After two decades and $10 billion — as well as a Congressional effort to kill the project — the James Webb Space Telescope (JWST) has finally delivered its first batch of science images. And, simply put, wow.
Yesterday (July 11), President Biden hosted a press briefing in which he presented the first teaser image from JWST. The image, the deepest infrared shot ever taken, shows a foreground galaxy cluster called SMACS 0723 that is acting as gravitational lens, revealing much more distant galaxies behind it. Due to their extreme distances, these ancient galaxies are heavily redshifted, appearing like bright orange-red tadpoles in a cosmic whirlpool.
Whereas the Hubble Space Telescope required weeks to take such deep-field shots, JWST spent only 12.5 hours to grab this view of SMACS 0723 and beyond. It’s more than just a pretty picture, too, as JWST’s impeccable infrared vision even allowed researchers to determine the basic chemical composition of a 13.1 billion-year-old galaxy in the background.

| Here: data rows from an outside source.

-- ==== Sys2Proof/Tests/Slice0.lean ====
section
/-! SUPPORT. Small tests, their expected results taken from the worked vectors of spec/95_test_vectors.md and the rules
they cite, and for every statement with hypotheses a named witness that meets them (`witness_<statement>`). -/

open Sys2Proof Sys2Proof.Machine

namespace Sys2Proof.Tests

/-- A running state: a capacity, a program, `ip`, the payload bytes on the stack bottom first, the output so far
(the notation of 95_test_vectors.md). -/
def st (cap : Nat) (prog : List Byte) (ip : Nat) (stk out : List Byte) : State :=
  { boot cap prog with ip := ip, stk := stk.map charValue, out := out }

/-- The same stopped with a cause. -/
def stopped (c : Cause) (s : State) : State := { s with run := .halted, cause := c }

/-- The next state of an outcome. -/
def after : Host.Outcome State Fault Refusal → Option State
  | .next s => some s
  | .fault _ => none
  | .refused _ => none

/-! ## Decoding (95_test_vectors.md L2.1; words by the patterns of 30_encoding.md R58, R62) -/

theorem test_decode_pushc : decode [0b01100011#8, 0b01101000#8, 0xAA#8] = .ok (.pushc 0x68#8, [0xAA#8]) := by decide
theorem test_decode_emit : decode [0b01100101#8, 0xAA#8] = .ok (.emit, [0xAA#8]) := by decide
theorem test_decode_halt : decode [0b01101000#8, 0xAA#8] = .ok (.halt, [0xAA#8]) := by decide
theorem test_decode_nop : decode [0b01100100#8, 0xAA#8] = .ok (.nop 0x64#8, [0xAA#8]) := by decide
theorem test_decode_compares_all_bits :
    decode [0x43#8] = .ok (.nop 0x43#8, []) ∧ decode [0xE3#8] = .ok (.nop 0xE3#8, []) := by decide
theorem test_decode_missing : decode [] = .error .noOpcode ∧ decode [0x63#8] = .error .noImmediate := by decide
theorem test_encode_words :
    encode (.pushc 0xFF#8) = [0b01100011#8, 0xFF#8] ∧ encode .emit = [0b01100101#8] ∧
    encode .halt = [0b01101000#8] ∧ encode (.nop 0x00#8) = [0x00#8] := by decide
theorem test_table_words :
    decodeTableWord 16 0xAB63 = some (.pushc 0xAB#8) ∧ decodeTableWord 8 0xAB63 = some (.pushc 0x00#8) ∧
    decodeTableWord 8 0x65 = some .emit ∧ decodeTableWord 8 0x68 = some .halt ∧
    decodeTableWord 8 0x00 = some (.nop 0x00#8) := by decide
/-- 95_test_vectors.md L1.10. -/
theorem test_dispatch_table :
    dispatchTable[0x63] = .pushc ∧ dispatchTable[0x65] = .emit ∧ dispatchTable[0x68] = .nop ∧
    dispatchTable[0] = .nop := by decide

/-! ## Ill-formed terms -/

theorem test_wf_refuses_named_opcodes :
    (Instr.nop 0x63#8).wf = false ∧ (Instr.nop 0x65#8).wf = false ∧ (Instr.nop 0x68#8).wf = false := by decide
theorem test_wf_accepts_neighbours :
    (Instr.nop 0x62#8).wf = true ∧ (Instr.nop 0x64#8).wf = true ∧ (Instr.nop 0x69#8).wf = true := by decide

/-! ## One step of each instruction (95_test_vectors.md L2.3 to L2.6) -/

/-- P8: bounds is reported before overflow. -/
theorem test_pushc_bounds_first :
    after (step (st 1 [0x00#8, 0x63#8] 1 [9#8] [])) =
      some (stopped .programBounds (st 1 [0x00#8, 0x63#8] 1 [9#8] [])) := by decide
/-- P9 with the immediate 0x68 of P4: the last free slot is written, an immediate does not halt. -/
theorem test_pushc_fills_stack :
    after (step (st 2 [0x63#8, 0x68#8, 0x68#8] 0 [1#8] [])) =
      some (st 2 [0x63#8, 0x68#8, 0x68#8] 2 [1#8, 0x68#8] []) := by decide
/-- E2. -/
theorem test_emit_takes_the_top :
    after (step (st 1024 [0x65#8, 0x68#8] 0 [0x41#8, 0x42#8] [0x7A#8])) =
      some (st 1024 [0x65#8, 0x68#8] 1 [0x41#8] [0x7A#8, 0x42#8]) := by decide
/-- E3: no byte is written on underflow. -/
theorem test_emit_underflow :
    after (step (st 1024 [0x65#8, 0x68#8] 0 [] [])) =
      some (stopped .stackUnderflow (st 1024 [0x65#8, 0x68#8] 0 [] [])) := by decide
/-- N5: a full stack does not matter. -/
theorem test_nop_on_full_stack :
    after (step (st 1 [0x00#8, 0x68#8] 0 [5#8] [])) = some (st 1 [0x00#8, 0x68#8] 1 [5#8] []) := by decide
/-- N6: a NOP in the last byte. -/
theorem test_nop_at_the_end : after (step (st 1 [0xFF#8] 0 [] [])) = some (st 1 [0xFF#8] 1 [] []) := by decide
/-- H2: values stay on the stack. -/
theorem test_halt_keeps_stack :
    after (step (st 1024 [0x68#8, 0x65#8] 0 [0x41#8] [])) =
      some (stopped .halt (st 1024 [0x68#8, 0x65#8] 0 [0x41#8] [])) := by decide
/-- F1: the empty program. -/
theorem test_empty_program : after (step State.reset) = some (stopped .programBounds State.reset) := by decide
/-- F2. -/
theorem test_fetch_past_the_end :
    after (step (st 4 [0x00#8, 0x00#8] 2 [] [])) = some (stopped .programBounds (st 4 [0x00#8, 0x00#8] 2 [] [])) := by
  decide
/-- A PUSHC word placed at reset runs as the first instruction. -/
theorem test_first_instruction_after_reset :
    (after (step (State.reset.withFetchWord 16 0x4163))).map (fun s => (s.stk, s.ip)) =
      some ([charValue 0x41#8], 2) := by decide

JWST: The start of something special
Based on the quality of yesterday’s deep image, as well as the other breathtaking images released today (July 12) during a livestream on NASA TV, the world’s largest and most powerful space telescope is clearly going to be a juggernaut.
The remaining images released today, selected by a team of representatives from NASA, the Space Telescope Science Institute, the Canadian Space Agency, and the European Space Agency, spanned a range of different types of targets that JWST will investigate throughout its mission. Today’s targets include two nebulae, a tight group of interacting galaxies, and a strange exoplanet in our Milky Way.

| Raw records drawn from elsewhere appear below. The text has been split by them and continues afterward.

/-- A feedback interface after reset. -/
def FbSt.reset : FbSt :=
  { a := LineSt.init false, b := LineSt.init false, z := LineSt.init false, inbox := [], qa := false, qb := false,
    lastEdge := none, pos := 0, evs := [], idx := [], probes := [], arm := none, frames := [], serQ := [],
    lastStart := none, lastSt := none, fails := 0, hv := false, hw := false, vEdges := [], wEdges := [], sector := none, divAcc := 0, divOut := 0,
    divZ := false, cmp := none, notes := [], hits := 0, fx := [] }

/-- A hoop after reset: OFF. -/
def HoopSt.reset : HoopSt :=
  { st := 0, states := [], pts := [], usable := 0, inbox := [], idxIn := [], pulse := none, slot := none, rev := 0,
    found := 0, lastEdges := [], idxSeen := false, idxStray := false, bad := 0, fwd := 0, lastReal := 0, coastEnd := none,
    evs := [], fx := [] }

/-- An unbound queue. -/
def QueSt.reset : QueSt :=
  { bound := false, prodKind := 0, prodTask := 0, consKind := 0, consTask := 0, dma := none, cap := 0, base := 0, wp := 0,
    rel := 0, slot := 0, wpN := 0xFFFFFFFF, relN := 0xFFFFFFFF, slotN := 0xFFFFFFFF, pkts := [], rels := [], relFx := [], gen := 0, gens := [], reserved := 0, dmaOpen := false, req := false,
    lastPut := none }

/-- A DMA channel after reset: idle. -/
def DmaSt.reset : DmaSt :=
  { phase := .idle, desc := [], segs := [], segDone := 0, back := false, moved := [], retries := 0, beatTries := 0, count := 0,
    pktEnds := [], queue := none, waitSince := 0, hold := false, wb := none }

/-- A network port after reset. -/
def NetSt.reset : NetSt :=
  { frames := [], wire := none, cycle := none, next := none, swapAt := none, entry := 0, entryEnd := 0, last := none }

/-- A PTP port after reset. -/
def PtpPort.reset : PtpPort :=
  { ann := none, sync := none, req := none, resp := none, lastSync := none, slaveSince := none, seq := 0, logSync := none,
    logAnn := none, logPd := none, txAt := [], ms := none }

/-- The PTP instance after reset. -/
def PtpSt.reset : PtpSt := { sum := 0, offs := [], latest := 0, lost := false, gm := none }

/-- A publish entry after reset. -/
def AxpSt.reset : AxpSt := { last := none, run := 0, samples := [] }

/-- A subscription entry after reset. -/
def AxsSt.reset : AxsSt := { first := true, hist := [], late := [] }


/-- The whole part. `pending` is the queue of waiting commands, first in, first out. -/
structure State where
  pending : List Instr
  -- the part
  variant : Variant
  fuses : Fuses
  straps : Straps
  regs : List (RKey × Word)
  ports : List (Nat × PortSt)
  -- ground time (R65, R67)
  now : Time
  slew : Int
  slewFrac : Int
  slewPend : Option (Time × Int)
  -- memories (R33, R457, R458)
  dieMem : List Host.Cell
  ring : List Host.Cell
  hostMem : List Host.Cell
  ecc : List Nat
  weak : List Nat
  -- tasks, effects and messages under way
  tasks : List (Nat × Task)
  flight : List Eff
  msgs : List Msg
  sent : Nat
  -- dies, management, debug, host link
  dies : List (Nat × Die)
  boot : Boot
  dbg : Dbg
  pcie : Pcie
  -- records and router
  recs : List Rec
  posts : List (Time × Nat)
  cqs : List (Nat × CqCmd)
  cqLast : Nat
  cqTime : Option Time
  eqs : List (Nat × EqSt)
  groups : List (Nat × Time)
  claims : List (Nat × Nat)
  coreIrq : List Nat
  asleep : List Nat
  prods : Nat
  -- pins, carriers, trips, feedback, hoops, queues, DMA
  pins : List (Nat × PinSt)
  cars : List (Nat × CarSt)
  trips : List (Nat × TripSt)
  fbs : List (Nat × FbSt)
  hoops : List (Nat × HoopSt)
  ques : List (Nat × QueSt)
  dmas : List (Nat × DmaSt)
  -- network, plant time, axis tables
  nets : List (Nat × NetSt)
  ptpPorts : List (Nat × PtpPort)
  ptp : PtpSt
  axps : List (Nat × AxpSt)
  axss : List (Nat × AxsSt)
  -- the model's own
  freeCount : Nat
  deriving DecidableEq, Repr

/-- A context with everything 0 and an empty return stack (R112). -/
def Ctx.zero : Ctx :=
  { g := Vector.replicate 16 0, t := Vector.replicate 4 0, a := 0, fl := ⟨false, false, false, false⟩, rstack := [], pc := 0 }

/-- A shuttle slot after reset: not enabled yet, not tested. -/
def Slot.reset : Slot := { healthy := false, enabled := false, lastBist := none }

/-- A die after reset (R519). -/
def Die.reset : Die :=
  { core := false, live := false, fenced := false, slots := List.replicate 5 Slot.reset, links := [false, false, false, false],
    report := none, outbox := [], received := 0, eqSeen := [], logLost := none, digest := 0, snapshot := [],
    clockLost := none, clockBack := false, selfTest := false, sramOk := false, rotFrom := 7, rotSince := 0,
    replay := none, fenceDue := none, fenceOpen := none }

/-- An access port after reset (R19: a `_HI` read before any `_LO` read returns 0). -/
def PortSt.reset : PortSt := { capture := 0, staged := none, rd := 0, rdHi := 0, pinInfo := 0, toothInfo := 0 }

/-- An event queue after reset. -/
def EqSt.reset : EqSt := { hold := [], losing := none }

Specifically, today’s images showcase the Carina Nebula, a stellar nursery for massive stars that’s located some 7,600 light-years away; the Southern Ring Nebula, the ejected remains of a dying star located some 2,000 light-years away; Stephen’s Quintet, a compact interacting galaxy group located some 290 million light-years away; and WASP-96 b, a hot gas giant that orbits its star every 3.4 days and is located more than 1,000 light years away.
The Carina Nebula image presents a brown bank of a stellar nursery’s gas and dust, which gives the image the appearance of a ridge silhouetting the starry sky behind it. This has already earned the image the nickname Cosmic Cliffs — and it reveals hundreds of stars never-before-seen to human eyes. In this view, gas jets are seen blowing dust clear from newborn stars, and the high-resolution shot also shows structures that scientists are as yet unable to interpret. Infrared light, which JWST is built to detect, can often reveal more than visual light because infrared cuts through gas and dust. This image shows gas congealing to create stars and jets of energy sculpting the surrounding nebula, both aiding and slowing star formation.
Meanwhile, shockingly detailed views of the Southern Ring Nebula — which looks a bit like an amoeba or an algae bloom — reveal, for the first time, that one of the two stars at the nebula’s center is shrouded with dust. By using JWST to monitor the interplay of starlight, gas, and dust, over time, scientists will gain a much better sense of the dynamics of dying stars such as this, as well as the planetary nebulae they produce.
The Stephen’s Quintet imagery shows a bright heart of heated materials falling into a black hole at the center of a galaxy. The data and imagery reveal new information about the temperatures and motions of the gas that will allow astrophysicists to better understand what happens around black holes. In near- and mid-infrared wavelengths, JWST also captured individual stars within the galaxies that make up Stephen’s Quintet, revealing highly specific, never-before-seen interactions in the group as star birth is triggered.
JWST also took a spectrum of the exoplanet WASP-96 b’s. By breaking down the light streaming through the planet’s atmosphere, scientists uncovered evidence of water vapor, leading them to believe WASP-96 b features something familiar to us here on Earth: clouds and hazes. While not a visually stunning image — after all, it’s a spectrum — the result shows that JWST will help astronomers make great strides at better understanding both the planets of our solar system and the rocky, Earth-like worlds that reside farther out in the Milky Way.
James Webb Space Telescope
With a 21.3 feet (6.5 meter) mirror composed of 18 gold-plated hexagons, a tennis-court sized Sun shield, and four high-tech instruments working in visible and near-to-mid infrared wavelengths, the James Webb Space Telescope currently resides about a million miles (1.5 million kilometers) away from Earth. It orbits the Sun at a point called L2, where competing gravitational forces from the Earth and Sun keep it in a relatively stable orbit.
JWST launched on Christmas Day 2021 from French Guiana and has performed flawlessly since then. And that’s very good news, too. Unlike Hubble, which resides in low-Earth orbit, JWST is too far away to be serviced. If it breaks down, that’s it for the $10-billion mission.
In other words, a great deal is riding on this dream instrument for astronomers. With the help of JWST, researchers plan to study everything from the evolution of the early universe to potentially habitable exoplanets. And this week’s images are just the beginning of science returns that promise to revolutionize many aspects of astronomy for decades to come.